• [AIM OF THE TASK]:
The reply to the records below should contain exactly the lines from the line with "the queue. -/" through the line with "MEMBERS (R548). -/", and nothing besides.

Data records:
[Start of section]

-- ==== Sys2Proof/Machine/Composition.lean ====
section
/-!
DEFINITION. Composition commands and the life of an epoch (R532-R538, R629), and metering (R541, R542).
-/

namespace Sys2Proof.Machine

/-- A command ends: result, composition, number, and the CMP completion interrupt. -/
def cmpEnd (s : State) (res c : Nat) : State :=
  let s := { s with cmp := { s.cmp with cmds := s.cmp.cmds.drop 1 } }
  irq (finc (fput (fput s F.CMP_CMD_STAT_RESULT 0 res) F.CMP_CMD_STAT_COMP 0 c) F.CMP_CMD_STAT_SEQ 0) 0 13

/-- The queue is held: EN is 0, or in a pool the device is not DISCOVERED (R629). -/
def cmpHeld (s : State) : Bool := !fbit s F.CMP_CTL_EN 0 || (!standalone s && !fbit s F.GLB_STAT_DISCOVERED 0)

/-- Commands with a reserved OP that reach the head of the queue end FORMAT (R26, R534). -/
def cmpReserved (s : State) : Nat → State
  | 0 => s
  | n + 1 =>
    if cmpHeld s then s
    else match s.cmp.cmds with
      | [] => s
      | c :: _ =>
        let op := bget c.cmd1 60 4
        if 1 ≤ op ∧ op ≤ 5 then s else cmpReserved (cmpEnd s 3 (bget c.cmd0 0 10)) n

/-- A command ends, and the next one comes to the head of the queue. -/
def cmpDone (s : State) (res c : Nat) : State := cmpReserved (cmpEnd s res c) 16

/-- The first queued command when its OP is `op`. -/
def cmpHead (s : State) (op : Nat) : Option CmpCmd :=
  if cmpHeld s then none
  else s.cmp.cmds.head?.filter (fun c => bget c.cmd1 60 4 == op)

def ccComp (c : CmpCmd) : Nat := bget c.cmd0 0 10

/-- A composition that a command finds open. -/
def isOpen (s : State) (c : Nat) : Bool := (cmpOf s c).open' && (cmpBadLine s c).isNone

/-- A map takes the slots of another map of the composition. -/
def copyMap (s : State) (c src dst : Nat) : State :=
  let a := mapAddr s c src 0
  let b := mapAddr s c dst 0
  let cells := s.mem.filter (fun e => decide (a ≤ e.1) && decide (e.1 < a + 32768))
  let s := zeroRange s b 32768
  { s with mem := cells.foldl (fun m e => nput memDefault m (b + (e.1 - a)) e.2) s.mem }

/-- OPEN: the current epoch is EPOCH and every slot of the three maps EMPTY. -/
def cmpOpenCmd (s : State) (c : CmpCmd) : State :=
  let i := ccComp c
  if isOpen s i then cmpDone s 1 i
  else
    let s := zeroRange s (mapAddr s i 0 0) 98304
    cmpDone (cmpPut s i { open' := true, cur := bget c.cmd0 48 16, committed := s.now, lastOld := s.now }) 0 i

def execCmpOpen (s : State) : Host.Outcome State Fault Refusal :=
  .next (match cmpHead s 1 with
    | some c => cmpOpenCmd s c
    | none => s)

/-- A member entry with a reserved field that is not 0, or a reserved KIND (R532, R534). -/
def entryFormat (v : Nat) : Bool :=
  bits v 80 48 == 0 && bits v 75 5 == 0 && decide (mKind v ≤ 2) && decide (bits v 56 8 ≤ 3) &&
  (if mKind v = 2 then mBase v % 65536 == 0 && mLen v % 65536 == 0 else mBase v == 0 && mLen v == 0)

/-- STAGE writes one slot of the staging map. -/
def cmpStageCmd (s : State) (c : CmpCmd) : State :=
  let i := ccComp c
  if !isOpen s i then cmpDone s 1 i
  else if !entryFormat c.stage then cmpDone s 3 i
  else cmpDone (memPut s (mapAddr s i 2 (bget c.cmd0 32 10)) 32 c.stage) 0 i

def execCmpStage (s : State) : Host.Outcome State Fault Refusal :=
  .next (match cmpHead s 2 with
    | some c => cmpStageCmd s c
    | none => s)

/-- The MAP entries of a COMMIT, which half A's journal carries: every slot below MEMBERS (R548). -/
def mapEnts (s : State) (c epoch : Nat) : List JEntry :=
  (List.range (max 1 (cmpMembers s c))).map (fun i =>
    { typ := 7, count := 1, obj := c, arg := epoch + i * 2 ^ 16, data := member s c 0 i })

/-- COMMIT: current becomes previous, staging becomes current at the next epoch, and stays as a copy. -/
def cmpCommitCmd (s : State) (c : CmpCmd) : State :=
  let i := ccComp c
  let x := cmpOf s i
  if !isOpen s i then cmpDone s 1 i
  else if x.prevValid then cmpDone s 2 i
  else
    let s := copyMap (copyMap s i 0 1) i 2 0
    let e := (x.cur + 1) % 65536
    let s := cmpPut s i { x with prev := x.cur, prevValid := true, cur := e, committed := s.now, lastOld := s.now }
    cmpDone (journal s 0 (mapEnts s i e)) 0 i

def execCmpCommit (s : State) : Host.Outcome State Fault Refusal :=
  .next (match cmpHead s 3 with
    | some c => cmpCommitCmd s c
    | none => s)

/-- The previous epoch retires (R537). -/
def retireEpoch (s : State) (c : Nat) : State := cmpPut s c { cmpOf s c with prevValid := false }

/-- RETIRE: at once. -/
def cmpRetireCmd (s : State) (c : CmpCmd) : State :=
  let i := ccComp c
  if (cmpOf s i).prevValid then cmpDone (retireEpoch s i) 0 i else cmpDone s 1 i

def execCmpRetire (s : State) : Host.Outcome State Fault Refusal :=
  .next (match cmpHead s 4 with
    | some c => cmpRetireCmd s c
    | none => s)

/-- CLOSE: from now on requests are refused. -/
def cmpCloseCmd (s : State) (c : CmpCmd) : State :=
  let i := ccComp c
  if !isOpen s i then cmpDone s 1 i else cmpDone (cmpPut s i { cmpOf s i with closing := true }) 0 i

def execCmpClose (s : State) : Host.Outcome State Fault Refusal :=
  .next (match cmpHead s 5 with
    | some c => cmpCloseCmd s c
    | none => s)

/-! ### The old count (R537) -/

/-- Requests of the previous epoch sent and not seen answered, and message-table entries and requests held for it. -/
def oldCount (s : State) (c : Nat) : Nat :=
  let x := cmpOf s c
  let e := x.prev
  if !x.prevValid then 0
  else
    (s.fab.msgs.filter (fun m => m.2.comp == c && m.2.epoch == e && m.2.closed.isNone && !m.2.dead)).length +
    (s.fab.ops.filter (fun o => o.2.kind == 3 && o.2.head.comp == c && o.2.head.epoch == e)).length +
    (s.lat.reqs.filter (fun q => q.2.p.comp == c && q.2.p.epoch == e)).length +
    (s.fab.rx.filter (fun m => !m.2.done && m.2.comp == c && m.2.epoch == e)).length +
    (s.bnk.slots.filter (fun q => q.2.comp == c && q.2.epoch == e)).length +
    (s.fab.rows.filter (fun r => let h := rowHdr (ofBytes (r.2.2.take 64)); h.comp == c && h.epoch == e && tMembers s h.table != 1)).length

/-- COMPOSITION_CLOSED: a closing composition whose old count is 0 closes (R534). -/
def compositionClosed (s : State) (c : Nat) : State :=
  if (cmpOf s c).closing ∧ oldCount s c = 0 then cmpPut s c {} else s

def execCompositionClosed (c : Fin 1024) (s : State) : Host.Outcome State Fault Refusal := .next (compositionClosed s c)

/-- EPOCH_RETIRE: after QUIET_MS without old work, or RETIRE_MS after the commit (R537). -/
def epochRetire (s : State) (c : Nat) : State :=
  let x := cmpOf s c
  let quiet := oldCount s c == 0 && decide (x.lastOld + fget s F.CMP_TIMER_QUIET_MS 0 * 1000000 ≤ s.now)
  if x.prevValid ∧ (quiet ∨ x.committed + fget s F.CMP_TIMER_RETIRE_MS 0 * 1000000 ≤ s.now) then retireEpoch s c else s

def execEpochRetire (c : Fin 1024) (s : State) : Host.Outcome State Fault Refusal := .next (epochRetire s c)

/-! ### Metering (R541, R542) -/

/-- Stack frames that each tenant's contexts and LIVE objects hold: FRAME_MS grows by them. -/
def meterTick (s : State) : State :=
  let s := s.ctx.foldl (fun s e => meter s (dg e.2.d D.TENANT) 7 (privatePages s e.1).length) s
  (objIdxs s).foldl (fun s o =>
    let v := obj s o
    if oState v = 1 then meter s (bits v 24 8) 7 ((objFrames s o).filter (fun k => k / 2 ^ 32 == 0)).length else s) s

def execMeterTick (s : State) : Host.Outcome State Fault Refusal := .next (meterTick s)

/-- A write of GO starts a snapshot; while one is under way it is discarded. -/
def mtrSnap (s : State) (val : Word) : State :=
  if bbit val 0 && !fbit s F.CMP_MTR_SNAP_BUSY 0 then fset s F.CMP_MTR_SNAP_BUSY 0 else s

def execCmpMtrSnap (val : Word) (s : State) : Host.Outcome State Fault Refusal :=
  .next (regGate s .CMP_MTR_SNAP 0 (fun s => mtrSnap s val))

/-- The snapshot ends: every counter as it stands at one global time. -/
def meterSnapshot (s : State) : State :=
  if !fbit s F.CMP_MTR_SNAP_BUSY 0 then s
  else
    let s := (List.range 512).foldl (fun s i => fput s F.CMP_MTR_VALUE i (nget (fun _ => 0) s.meter i)) s
    fput (fput s F.CMP_MTR_TIME_TIME 0 (timeNs s)) F.CMP_MTR_SNAP_BUSY 0 0

def execMeterSnapshotDone (s : State) : Host.Outcome State Fault Refusal := .next (meterSnapshot s)

end Sys2Proof.Machine
end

[End of section]

• [RESPONSE]:
/-- A command ends, and the next one comes to the head of the queue. -/
def cmpDone (s : State) (res c : Nat) : State := cmpReserved (cmpEnd s res c) 16

/-- The first queued command when its OP is `op`. -/
def cmpHead (s : State) (op : Nat) : Option CmpCmd :=
  if cmpHeld s then none
  else s.cmp.cmds.head?.filter (fun c => bget c.cmd1 60 4 == op)

def ccComp (c : CmpCmd) : Nat := bget c.cmd0 0 10

/-- A composition that a command finds open. -/
def isOpen (s : State) (c : Nat) : Bool := (cmpOf s c).open' && (cmpBadLine s c).isNone

/-- A map takes the slots of another map of the composition. -/
def copyMap (s : State) (c src dst : Nat) : State :=
  let a := mapAddr s c src 0
  let b := mapAddr s c dst 0
  let cells := s.mem.filter (fun e => decide (a ≤ e.1) && decide (e.1 < a + 32768))
  let s := zeroRange s b 32768
  { s with mem := cells.foldl (fun m e => nput memDefault m (b + (e.1 - a)) e.2) s.mem }

/-- OPEN: the current epoch is EPOCH and every slot of the three maps EMPTY. -/
def cmpOpenCmd (s : State) (c : CmpCmd) : State :=
  let i := ccComp c
  if isOpen s i then cmpDone s 1 i
  else
    let s := zeroRange s (mapAddr s i 0 0) 98304
    cmpDone (cmpPut s i { open' := true, cur := bget c.cmd0 48 16, committed := s.now, lastOld := s.now }) 0 i

def execCmpOpen (s : State) : Host.Outcome State Fault Refusal :=
  .next (match cmpHead s 1 with
    | some c => cmpOpenCmd s c
    | none => s)

/-- A member entry with a reserved field that is not 0, or a reserved KIND (R532, R534). -/
def entryFormat (v : Nat) : Bool :=
  bits v 80 48 == 0 && bits v 75 5 == 0 && decide (mKind v ≤ 2) && decide (bits v 56 8 ≤ 3) &&
  (if mKind v = 2 then mBase v % 65536 == 0 && mLen v % 65536 == 0 else mBase v == 0 && mLen v == 0)

/-- STAGE writes one slot of the staging map. -/
def cmpStageCmd (s : State) (c : CmpCmd) : State :=
  let i := ccComp c
  if !isOpen s i then cmpDone s 1 i
  else if !entryFormat c.stage then cmpDone s 3 i
  else cmpDone (memPut s (mapAddr s i 2 (bget c.cmd0 32 10)) 32 c.stage) 0 i

def execCmpStage (s : State) : Host.Outcome State Fault Refusal :=
  .next (match cmpHead s 2 with
    | some c => cmpStageCmd s c
    | none => s)

/-- The MAP entries of a COMMIT, which half A's journal carries: every slot below MEMBERS (R548). -/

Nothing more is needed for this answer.